Doublage et sous titrage: l’intelligence artificielle, menace ou opportunité pour l’Afrique ?

La circulation des œuvres audiovisuelles et cinématographiques quel que soient leurs pays de production, est basée sur le fait qu’elles puissent être comprises par les publics auxquels elles sont destinées. Pour cela les sociétés de distribution de programmes utilisent 2 outils indispensables pour faciliter l’accessibilité des programmes : le sous-titrage qui consiste à insérer les textes des dialogues de l’œuvre dans la langue du pays et le doublage qui consiste à remplacer la voix d’origine par une voix parlant la langue souhaitée. 

Le sous titrage présente l’avantage d’être relativement peu coûteux et facile à mettre oeuvre techniquement. Néanmoins il nécessite pour le téléspectateur un effort de lecture qui peut perturber le visionnage du programme. Il sous-entend également que les téléspectateurs savent lire. 

REDBEE département interne de la BBC jusqu’en 2005 et qui fait partie désormais du groupe Ericsson s’est spécialisée dans ce domaine depuis près de 20 ans, en surfant sur l’obligation imposée dans de nombreux pays de sous titrer tous les programmes y compris les programmes diffusé en direct. De très nombreux outils ont ainsi été créés et améliorés au fil du temps par les ancêtres de l’intelligence artificielle

Celle-ci permettra dans un avenir proche de gravir une marche de plus en étant également capable de modifier ou reproduire des voix et permettre de doubler des programmes sans l’intervention de comédiens. 

Des start-ups comme Eleven labs, Resemble AI ou Respeecher travaillent par exemple, sur la possibilité de faire parler un acteur dans n’importe quelle langue avec synchronisation des lèvres et visent ainsi le marché du doublage au Cinéma et dans l’Audiovisuel

En Europe, le doublage est une industrie importante qui fait vivre de nombreux comédiens  souvent spécialisés dans ce domaine.

Cette avancée technologique menace l’activité de ces comédiens qui pourraient se retrouver au chômage à cause de ces nouveaux outils. De plus la question des droits d’utilisation de ces technologies qui s’appuient sur la voix des acteurs même du film doit être discutée.

Une réglementation européenne est déjà en cours de discussion sous la pression des associations de comédiens.

En Afrique , cet apport technologique peut bouleverser tout le secteur audiovisuel : l’Afrique est riche de centaines de langues et 50 d’entre elles sont parlées par plus de 1 million de locuteurs.
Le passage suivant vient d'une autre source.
-- ==== Sys2Proof/Machine/Core.lean ====
section
/-!
DEFINITION. The machine behind Host/Core.lean.
-/

def Sys2Proof.core : Host.Core :=
  { State := Sys2Proof.Machine.State, Fault := Sys2Proof.Machine.Fault,
    Refusal := Sys2Proof.Machine.Refusal, step := Sys2Proof.Machine.step,
    reset := Sys2Proof.Machine.State.reset }
end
Les programmes en langues locales sont rares mais quand ils existent, ils font le succès des chaines qui les diffusent car ils correspondent aux attentes des téléspectateurs : MARODI TV a bâti son énorme succès au Sénégal sur des productions en Wolof, CANAL+ lance depuis 4 ans chaque année une nouvelle chaine en langue locale…

Pour une chaine de télévision ou un distributeur , être capable, pour un coût modique, de sous-titrer ou de doubler en plusieurs langues africaines un programme permettrait de lui donner un écho inédit, et d’augmenter son audience dans de fortes proportions en fidélisant des personnes qui ne savent pas lire ou d’autres plus à l’aise dans leur langue maternelle que dans les langues officielles. 

Comme pour toute avancée technologique, cela générera de nouvelles questions à la fois techniques, politiques ou même philosophiques : la langue est en effet  un instrument de communication mais c’est aussi un facteur d’identité culturelle et de cohésion sociale. 

Cette nouvelle possibilité contribuera -t-elle à lutter contre l’illettrisme ? favorisera-t-elle la cohésion sociale ou au contraire renforcera-t-elle chacun dans sa communauté ? …

L’avenir proche nous le dira car la technologie quant à elle, avance à grands pas.